___ Exercise inputs

-- ==== Sys2Proof/Decode.lean ====
section
/-! DEFINITION. Decode.lean: the decode function of 30_encoding.md R115, total on every 32-bit word, and the encoder of the
one format CMD32 (R110, R112). A word the decoder refuses is illegal (R114): the machine completes it with IllegalCommand. -/

namespace Sys2Proof

/-- OP = w[7:0] (R110). -/
def cmdOp (w : Word) : Nat := (w.extractLsb' 0 8).toNat

/-- ARG = w[15:8], zero-extended (R110, R111). -/
def cmdArg (w : Word) : Nat := (w.extractLsb' 8 8).toNat

/-- RND = w[23:16], zero-extended (R110, R111). -/
def cmdRnd (w : Word) : Nat := (w.extractLsb' 16 8).toNat

/-- RSV = w[31:24] (R110). -/
def cmdRsv (w : Word) : Nat := (w.extractLsb' 24 8).toNat

/-- "need c": if not c, the word is Illegal (R115). -/
def need (c : Bool) (i : Instr) : Option Instr := if c then some i else none

/-- R115 with the fields of the word in hand: the case analysis on OP. -/
def decodeFields (op arg rnd : Nat) : Option Instr :=
  if op = 0x00 then need (arg == 0 && rnd == 0) .nop
  else if op = 0x01 then need (rnd == 0) (.gfConfigure arg)
  else if op = 0x02 then need (arg == 0 && rnd == 0) .gfMul
  else if op = 0x10 then some (.keyLoadPresent arg rnd)
  else if op = 0x11 then need (arg == 0) (.keyLoadMini rnd)
  else if op = 0x12 then need (arg == 0 && rnd == 0) .encrypt
  else if op = 0x13 then need (arg == 0 && rnd == 0) .decrypt
  else if op = 0x20 then need (arg == 0 && rnd == 0) .macInit
  else if op = 0x21 then need (arg == 0 && rnd == 0) .macStart
  else if op = 0x22 then need (arg == 0 && rnd == 0) .macChunk
  else if op = 0x23 then need (arg == 0 && rnd == 0) .ivCond
  else none

/-- The decode function of R115: none is Illegal. -/
def decode (w : Word) : Option Instr :=
  if cmdRsv w ≠ 0 then none else decodeFields (cmdOp w) (cmdArg w) (cmdRnd w)

/-- A CMD32 word from its fields, RSV = 0 (R110). -/
def cmd32 (op arg rnd : Nat) : Word :=
  BitVec.ofNat 32 op ||| (BitVec.ofNat 32 arg <<< 8) ||| (BitVec.ofNat 32 rnd <<< 16)

/-- The word of a well-formed command (R110, R112). -/
def encode : Instr → Word
  | .nop => cmd32 0x00 0 0
  | .gfConfigure m => cmd32 0x01 m 0
  | .gfMul => cmd32 0x02 0 0
  | .keyLoadPresent klen rounds => cmd32 0x10 klen rounds
  | .keyLoadMini rounds => cmd32 0x11 0 rounds
  | .encrypt => cmd32 0x12 0 0
  | .decrypt => cmd32 0x13 0 0
  | .macInit => cmd32 0x20 0 0
  | .macStart => cmd32 0x21 0 0
  | .macChunk => cmd32 0x22 0 0
  | .ivCond => cmd32 0x23 0 0

/-- The 32-bit command word of an opcode-table word: the table gives every row one 32-bit word, and a word of fewer bits has
every bit above them 0. -/
def tableWord (nbits w : Nat) : Word := BitVec.ofNat 32 (w % 2 ^ nbits)

/-- The command the decoder reads from an opcode-table word. -/
def decodeTableWord (nbits w : Nat) : Option Instr := decode (tableWord nbits w)

/-- The four byte lanes of a word, lane 0 first: lane j carries bits 8j+7 down to 8j (20_memory.md R85). -/
def lanesOfWord (w : Word) : List Byte := (List.range 4).map fun j => w.extractLsb' (8 * j) 8

/-- The word whose byte lanes are given, lane 0 first; lanes past the fourth do not exist (20_memory.md R85). -/
def wordOfLanes : List Byte → Word
  | [] => 0#32
  | b :: bs => b.setWidth 32 ||| (wordOfLanes bs <<< 8)

end Sys2Proof
end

______

■ **Exercise objective**
Every line from the data above that contains "none" must appear in the answer.

■ **Exercise output**
def need (c : Bool) (i : Instr) : Option Instr := if c then some i else none
  else none
/-- The decode function of R115: none is Illegal. -/
  if cmdRsv w ≠ 0 then none else decodeFields (cmdOp w) (cmdArg w) (cmdRnd w)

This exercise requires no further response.